Our debate over the best trout flies took up three sessions of about an hour and fifteen minutes each before never reaching an agreement. It’s an opinion about what should about understanding trout, their broad palette of prey, and the aquatic bugs that sustain them year-round.
Is there universality?
We finally did agree on a shortened list of names that, when tied with hands from around the world, could easily be unidentifiable one to another. For example, a Woolly Bugger “looking fly” as tied by a Russian guide in Kamchatka with an unpronounceable name and tied by him never fails to raise a steelhead trout is not the same bugger [almost] as tied by a Slovenian guide fishing a gin-clear alpine and freestone river tributary of the famed Soca River. So, when we agreed on the classic Woolly Bugger [as well as many other traditional flies] as invented by Pennsylvania’s Russell Blessing in the early 1970′s, it is with the understanding that variants hold sway.

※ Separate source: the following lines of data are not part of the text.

-- ==== Sys2Proof/Decode.lean ====
section
/-! DEFINITION. The command a table word spells. spec/opcode_table.json gives no row any bits (its "fields" are empty), so
no word spells a command. The bytes of requests are read and written in Machine/Operands.lean, and of frames in
Machine/Encode.lean.
-/

namespace Sys2Proof

/-- The command that a word of the table's bits spells: none, since no row has bits. -/
def decodeTableWord (_nbits _w : Nat) : Option Instr := none

end Sys2Proof
end

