-- ==== Sys2Proof/Machine/HallMap.lean ====
section
/-! DEFINITION. The Seat Map (R23 to R38): neighbours, the separation and target tests (R30, R53, R62), the loop records and
polling order that follow a seat's state (R97, R98), HALL_CONFIG, SEAT_DEFINE, SEAT_STATE and SEAT_READ.
-/

namespace Sys2Proof.Machine

/-! ### Neighbours (R30) -/

/-- The two numbers differ by 1. -/
def differByOne (a b : Nat) : Bool := a == b + 1 || b == a + 1

/-- Two different defined seats are neighbours under a separation mode (R30). -/
def neighbours (mode : Separation) (a b : Seat) : Bool :=
  let row := a.row == b.row && differByOne a.col b.col
  let grid := row || (a.col == b.col && differByOne a.row b.row)
  match mode with
  | .none => false
  | .row => row
  | .grid => grid
  | .diag => grid || (differByOne a.row b.row && differByOne a.col b.col)

/-- The seat is occupied by a candidate of the paper. -/
def State.holdsPaper (s : State) (seat : Seat) (paper : Nat) : Bool :=
  match seat.occupant.bind s.cand with
  | some c => c.paper == paper
  | none => false

/-- The first neighbour, by seat number, that makes the separation test of seat `n` fail for a candidate of a paper with
this mode; `own` is a seat left out (R53). -/
def State.firstBlocking (s : State) (mode : Separation) (paper n : Nat) (seat : Seat) (own : Option Nat) : Option Nat :=
  (s.seats.find? (fun e =>
    e.1 != n && own != some e.1 && neighbours mode seat e.2 && s.holdsPaper e.2 paper)).map Prod.fst

/-- Why a seat does not pass as a new seat for a candidate of a paper: a result code with its detail (R61 check 4, R62). -/
def State.targetFailure (s : State) (n paper : Nat) (mode : Separation) (needsAccess : Bool) (own : Option Nat) :
    Option (ResultCode × Detail) :=
  match s.seat n with
  | none => some (.notFound, { code := 0, value := 0 })
  | some seat =>
    if seat.state ≠ .enabled then some (.state, { code := 1, value := seat.state.code })
    else
      match seat.occupant with
      | some i => some (.conflict, { code := 2, value := i })
      | none =>
        if needsAccess ∧ seat.cls ≠ .access then some (.conflict, { code := 3, value := 0 })
        else
          match s.firstBlocking mode paper n seat own with
          | some k => some (.conflict, { code := 4, value := k })
          | none => none

/-- The present level a candidate takes from a seat: active where the conditioned PRESENT state is active (R5). -/
def State.seatPresent (s : State) (n : Nat) : Bool :=
  match s.loop n with
  | some r => decide (r.presentIn.cond = .active)
  | none => false

/-! ### Loop records and the polling order (R97, R98) -/

/-- An input with an empty history and unknown state (R97). -/
def InputRec.blank : InputRec := { hist := [], cond := .unknown }

/-- The loop record of a seat that becomes ENABLED from UNDEFINED or DISABLED (R97). -/
def LoopRec.new : LoopRec where
  misses := 0
  presentIn := InputRec.blank
  doneIn := InputRec.blank
  callIn := InputRec.blank
  keyIn := InputRec.blank
  fresh := true
  call := none
  answered := false
  lamp := none

/-- The loop record with every conditioned state unknown and the fresh-take mark set (R97, R107). -/
def LoopRec.toFresh (r : LoopRec) : LoopRec :=
  { r with
    presentIn := { r.presentIn with cond := .unknown }
    doneIn := { r.doneIn with cond := .unknown }
    callIn := { r.callIn with cond := .unknown }
    keyIn := { r.keyIn with cond := .unknown }
    fresh := true }

/-- The ENABLED and FAULTY seats, in ascending seat number (R99). -/
def State.pollingOrder (s : State) : List Nat :=
  (s.seats.filter (fun e => decide (e.2.state ≠ .disabled))).map Prod.fst

/-- A pass is in progress: a seat of its list is still to be polled, or the window of a regular poll is open (R99). -/
def State.passInProgress (s : State) : Bool := !s.passList.isEmpty || s.window.any (fun w => !w.closing)

/-- Where the last seat of a pass has been dealt with, or the list was empty, the next pass begins at once and takes its list;
none begins before the reset sweep is over (R98, R99, log 39). -/
def State.nextPass (s : State) : State :=
  if s.sweep.isNone && !s.passInProgress then { s with passList := s.pollingOrder } else s

/-- The reply window ends. With the last window of the reset sweep the sweep is over (R98), and with the window of a pass's
last seat the pass is (R99). -/
def State.endWindow (s : State) : State :=
  let t : State := { s with window := none, sweep := if s.sweep = some Config.indexCount then none else s.sweep }
  t.nextPass

/-- A seat joins the polling order: it gets a loop record, and a closing poll of it that was not sent is not sent (R97,
R98). It is in no list of the pass in progress; with none in progress the next begins (R99). -/
def State.joinLoop (s : State) (n : Nat) : State :=
  { s with loops := Table.insert s.loops n LoopRec.new, closing := s.closing.filter (· ≠ n) }.nextPass

/-- A seat leaves the polling order: its loop record is dropped, it is passed over for the rest of the pass (R99), a closing
poll is due, in the reset sweep too (R98, log 44), and a reply window open for it becomes that of a closing poll (R102). Where
the pass ends by that, the next begins (log 39). -/
def State.leaveLoop (s : State) (n : Nat) : State :=
  let t : State :=
    { s with
      loops := Table.erase s.loops n
      closing := s.closing.filter (· ≠ n) ++ [n]
      passList := s.passList.filter (· ≠ n)
      window := s.window.map (fun w => if w.seat = n then { w with closing := true } else w) }
  t.nextPass

/-! ### HALL_CONFIG (R24, R25) -/

/-- Check 1 of R24. -/
def hallInRange (a : HallConfigArgs) : Bool :=
  decide (1 ≤ a.rows) && decide (a.rows ≤ 32) && decide (1 ≤ a.cols) && decide (a.cols ≤ 32) &&
  decide (a.presentPolarity ≤ 1) && decide (a.donePolarity ≤ 1) && decide (a.callPolarity ≤ 1) &&
  decide (a.keyPolarity ≤ 1) &&
  decide (1 ≤ a.presentDebounce) && decide (1 ≤ a.doneDebounce) && decide (1 ≤ a.callDebounce) &&
  decide (1 ≤ a.keyDebounce) && decide (a.callSense ≤ 1)

/-- The conditioning of one input kind as taken: a debounce above 4 is clamped to 4 (R24). -/
def inputConf (polarity debounce : Nat) : InputConf where
  polarity := if polarity = 0 then .activeHigh else .activeLow
  debounce := min debounce 4

/-- The settings as taken, with the clamps of R24. -/
def hallTaken (a : HallConfigArgs) : Hall where
  rows := a.rows
  cols := a.cols
  presentConf := inputConf a.presentPolarity a.presentDebounce
  doneConf := inputConf a.donePolarity a.doneDebounce
  callConf := inputConf a.callPolarity a.callDebounce
  keyConf := inputConf a.keyPolarity a.keyDebounce
  callSense := if a.callSense = 0 then .latch else .level
  awayLimit := min a.awayLimit 1800
  holdLimit := min a.holdLimit 7200

/-- The conditioning of one input kind, 2 bytes (R199). -/
def InputConf.bytes (c : InputConf) : List Byte := u8 c.polarity.code ++ u8 c.debounce

/-- Every setting as taken, in the order of HALL_CONFIG's body (R25, R199). -/
def Hall.bytes (h : Hall) : List Byte :=
  u8 h.rows ++ u8 h.cols ++ h.presentConf.bytes ++ h.doneConf.bytes ++ h.callConf.bytes ++ h.keyConf.bytes ++
  u8 h.callSense.code ++ u16 h.awayLimit ++ u16 h.holdLimit

/-- Every ENABLED seat takes its inputs afresh from its next good reply; a FAULTY seat keeps its states (R25, R107). The
occupant's present level stands until then (log 40). -/
def State.freshTakes (s : State) : State :=
  { s with loops := s.loops.map (fun e =>
      match s.seat e.1 with
      | some seat => if seat.state = .enabled then (e.1, e.2.toFresh) else e
      | none => e) }

/-- HALL_CONFIG (R24, R25). -/
def decideHallConfig (a : HallConfigArgs) (s : State) : State × Answer :=
  if ¬ hallInRange a then refuse .range s
  else if s.job.isSome then refuse .busy s
  else if s.papers.any (fun e => e.2.state.running) then refuse .state s
  else if ¬ s.seats.all (fun e => decide (e.2.row < a.rows) && decide (e.2.col < a.cols)) then refuse .state s
  else if ¬ s.papers.all (fun e => match e.2.defn.walk with
      | some w => decide (w.startRow < a.rows) && decide (w.startCol < a.cols)
      | none => true) then refuse .state s
  else
    let t := { s.freshTakes with hall := hallTaken a }
    (t, .ok (t.hall.bytes ++ u16 s.seats.length))

/-! ### SEAT_DEFINE (R31 to R33) -/

/-- A seat's fields in R26's order: position, class, seat state, occupant, fault cause (log 15; NO_REPLY as 0, log 42). -/
def Seat.bytes (x : Seat) : List Byte :=
  u8 x.row ++ u8 x.col ++ u8 x.cls.code ++ u8 x.state.code ++ opt16 x.occupant ++ opt8 (x.fault.map (fun _ => 0))

/-- The class a byte names (R198). -/
def seatClassOf (code : Nat) : SeatClass := if code = 0 then .standard else .access

/-- SEAT_DEFINE with action DEFINE (R31, R32). -/
def decideSeatDefine (n row col cls : Nat) (s : State) : State × Answer :=
  if ¬ (n < Config.indexCount ∧ cls ≤ 1 ∧ row < s.hall.rows ∧ col < s.hall.cols) then refuse .range s
  else if s.job.isSome then refuse .busy s
  else if s.seats.any (fun e => e.1 != n && e.2.row == row && e.2.col == col) then refuse .conflict s
  else
    match s.seat n with
    | none =>
      let seat : Seat :=
        { row := row, col := col, cls := seatClassOf cls, state := .enabled, occupant := none, fault := none }
      ({ s with seats := Table.insert s.seats n seat }.joinLoop n, .ok seat.bytes)
    | some old =>
      if old.occupant.isSome ∧ ¬ (old.row = row ∧ old.col = col ∧ old.cls = seatClassOf cls) then refuse .state s
      else
        let seat := { old with row := row, col := col, cls := seatClassOf cls }
        (s.modSeat n (fun _ => seat), .ok seat.bytes)

/-- SEAT_DEFINE with action REMOVE (R33). A DISABLED seat has left the polling order already (R98). -/
def decideSeatRemove (n : Nat) (s : State) : State × Answer :=
  if ¬ n < Config.indexCount then refuse .range s
  else if s.job.isSome then refuse .busy s
  else
    match s.seat n with
    | none => refuse .notFound s
    | some seat =>
      if seat.occupant.isSome then refuse .state s
      else
        let t := { s with seats := Table.erase s.seats n }
        (if seat.state = .disabled then t else t.leaveLoop n, .ok (u8 seat.row ++ u8 seat.col))

/-- SEAT_DEFINE by its action byte: DEFINE 0, REMOVE 1 (R31, R199). -/
def decideSeatDefineAction (n action row col cls : Nat) (s : State) : State × Answer :=
  match action with
  | 0 => decideSeatDefine n row col cls s
  | 1 => decideSeatRemove n s
  | _ => refuse .range s

/-! ### SEAT_STATE (R34, R35) -/

/-- The reply to a taken SEAT_STATE: the seat state after the request and the occupant (R34). -/
def seatStateAnswer (state : SeatState) (occupant : Option Nat) : Answer := .ok (u8 state.code ++ opt16 occupant)

/-- A seat's miss count set to 0 (R34). -/
def State.clearMisses (s : State) (n : Nat) : State := s.modLoop n (fun r => { r with misses := 0 })

/-- SEAT_STATE CLEAR of a FAULTY seat: ENABLED, no misses, no fault cause, inputs taken afresh, and the occupant's
SEAT_FAULT cleared with a WATCH_TRACE of cause SEAT (R34, R35, R97). The occupant's present level stands (log 40). -/
def State.clearFault (s : State) (n : Nat) (seat : Seat) : State :=
  let t := (s.modSeat n (fun x => { x with state := .enabled, fault := none })).modLoop n
    (fun r => { r.toFresh with misses := 0 })
  match seat.occupant with
  | some i => t.changeCand i (fun c => c.setSeatFault false) .seat
  | none => t

/-- SEAT_STATE ENABLE 0, DISABLE 1, CLEAR 2 (R34, R199). -/
def decideSeatState (n action : Nat) (s : State) : State × Answer :=
  if ¬ (n < Config.indexCount ∧ action ≤ 2) then refuse .range s
  else if s.job.isSome then refuse .busy s
  else
    match s.seat n with
    | none => refuse .notFound s
    | some seat =>
      match action, seat.state with
      | 0, .enabled => (s, seatStateAnswer .enabled seat.occupant)
      | 0, .disabled =>
        ((s.modSeat n (fun x => { x with state := .enabled })).joinLoop n, seatStateAnswer .enabled seat.occupant)
      | 0, .faulty => refuse .state s
      | 1, .disabled => (s, seatStateAnswer .disabled seat.occupant)
      | 1, _ =>
        if seat.occupant.isSome then refuse .state s
        else
          ((s.modSeat n (fun x => { x with state := .disabled, fault := none })).leaveLoop n,
            seatStateAnswer .disabled seat.occupant)
      | _, .enabled => (s.clearMisses n, seatStateAnswer .enabled seat.occupant)
      | _, .disabled => refuse .state s
      | _, .faulty => (s.clearFault n seat, seatStateAnswer .enabled seat.occupant)

/-! ### SEAT_READ (R37, R38) -/

/-- The separation mode a byte names (R198). -/
def separationOf : Nat → Option Separation
  | 0 => some .none
  | 1 => some .row
  | 2 => some .grid
  | 3 => some .diag
  | _ => none

/-- The slot of the paper whose collection target a seat is (R37, R123). -/
def State.targetOf (s : State) (n : Nat) : Option Nat :=
  (s.papers.find? (fun e => e.2.coll.target == some n)).map Prod.fst

/-- The paper slot of a seat's occupant, or none. -/
def State.occupantPaper (s : State) (seat : Seat) : Option Nat := (seat.occupant.bind s.cand).map Cand.paper

/-- The neighbours of a seat under a mode, in ascending seat number (R38). -/
def State.neighbourList (s : State) (mode : Separation) (n : Nat) : Table Seat :=
  match s.seat n with
  | some seat => s.seats.filter (fun e => e.1 != n && neighbours mode seat e.2)
  | none => []

/-- One entry of the neighbour list: seat number, seat state, the occupant's paper slot or empty (R38). -/
def State.neighbourBytes (s : State) (e : Nat × Seat) : List Byte :=
  u16 e.1 ++ u8 e.2.state.code ++ opt8 (s.occupantPaper e.2)

/-- The occupant group of SEAT_READ (R37). -/
def State.occupantBytes (s : State) (i : Nat) : List Byte :=
  match s.cand i with
  | some c => u16 i ++ u24 c.number ++ u8 c.paper ++ u8 c.state.code
  | none => []

/-- The seat loop group of SEAT_READ (R37); of the lamp last commanded the code alone (log 43). -/
def LoopRec.bytes (r : LoopRec) : List Byte :=
  u8 r.misses ++ u8 r.presentIn.cond.code ++ u8 r.doneIn.cond.code ++ u8 r.callIn.cond.code ++ u8 r.keyIn.cond.code ++
  flag r.call.isSome ++ opt8 (r.lamp.map (fun x => x.lamp.code))

/-- The OK data of SEAT_READ for a seat number, with a neighbour list where a mode is given (R37, R38, log 15; NO_REPLY as 0, log 42). -/
def State.seatBytes (s : State) (n : Nat) (mode : Option Separation) : List Byte :=
  u24 s.hallTime ++ u8 s.hall.rows ++ u8 s.hall.cols ++ u16 n ++
  u8 ((s.seat n).elim 0 (fun x => x.state.code)) ++
  group (fun x => u8 x.row ++ u8 x.col ++ u8 x.cls.code ++ opt8 (x.fault.map (fun _ => 0))) (s.seat n) ++
  group s.occupantBytes ((s.seat n).bind Seat.occupant) ++ opt8 (s.targetOf n) ++ group LoopRec.bytes (s.loop n) ++
  (match mode with
   | some m => listOf s.neighbourBytes (s.neighbourList m n)
   | none => [])

/-- SEAT_READ: selector by number 0 or by position 1, the seat number or row and column, and a neighbour mode or 0xFF for
no list (R37, R38, R199). -/
def decideSeatRead (selector place mode : Nat) (s : State) : State × Answer :=
  if ¬ (mode ≤ 3 ∨ mode = Config.absent8) then refuse .range s
  else
    match selector with
    | 0 =>
      if ¬ place < Config.indexCount then refuse .range s
      else (s, .ok (s.seatBytes place (separationOf mode)))
    | 1 =>
      if ¬ (place / 256 ≤ 31 ∧ place % 256 ≤ 31) then refuse .range s
      else
        match s.seatAt ((place / 256 : Nat), (place % 256 : Nat)) with
        | none => refuse .notFound s
        | some n => (s, .ok (s.seatBytes n (separationOf mode)))
    | _ => refuse .range s

end Sys2Proof.Machine
end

It’s all about Ephemeroptera
Flies generic names found in the classification Ephemeroptera are in eight categories that you should learn to identify. It covers ALL aquatic insects that will be relevant to your fly fishing for trout.
• Midge Patterns
• Mayfly Patterns
• Caddis Patterns
• Stonefly Patterns
• Terrestrial Patterns
• Scuds & Sowbugs
• Annelids (Worms)
• Damselflies, Dragonflies and Water boatman
Identify the Bug and The Stage
The first step in improving our fly fishing is understanding basic entomology. It not that difficult – we need to be able to identify what we’re looking at.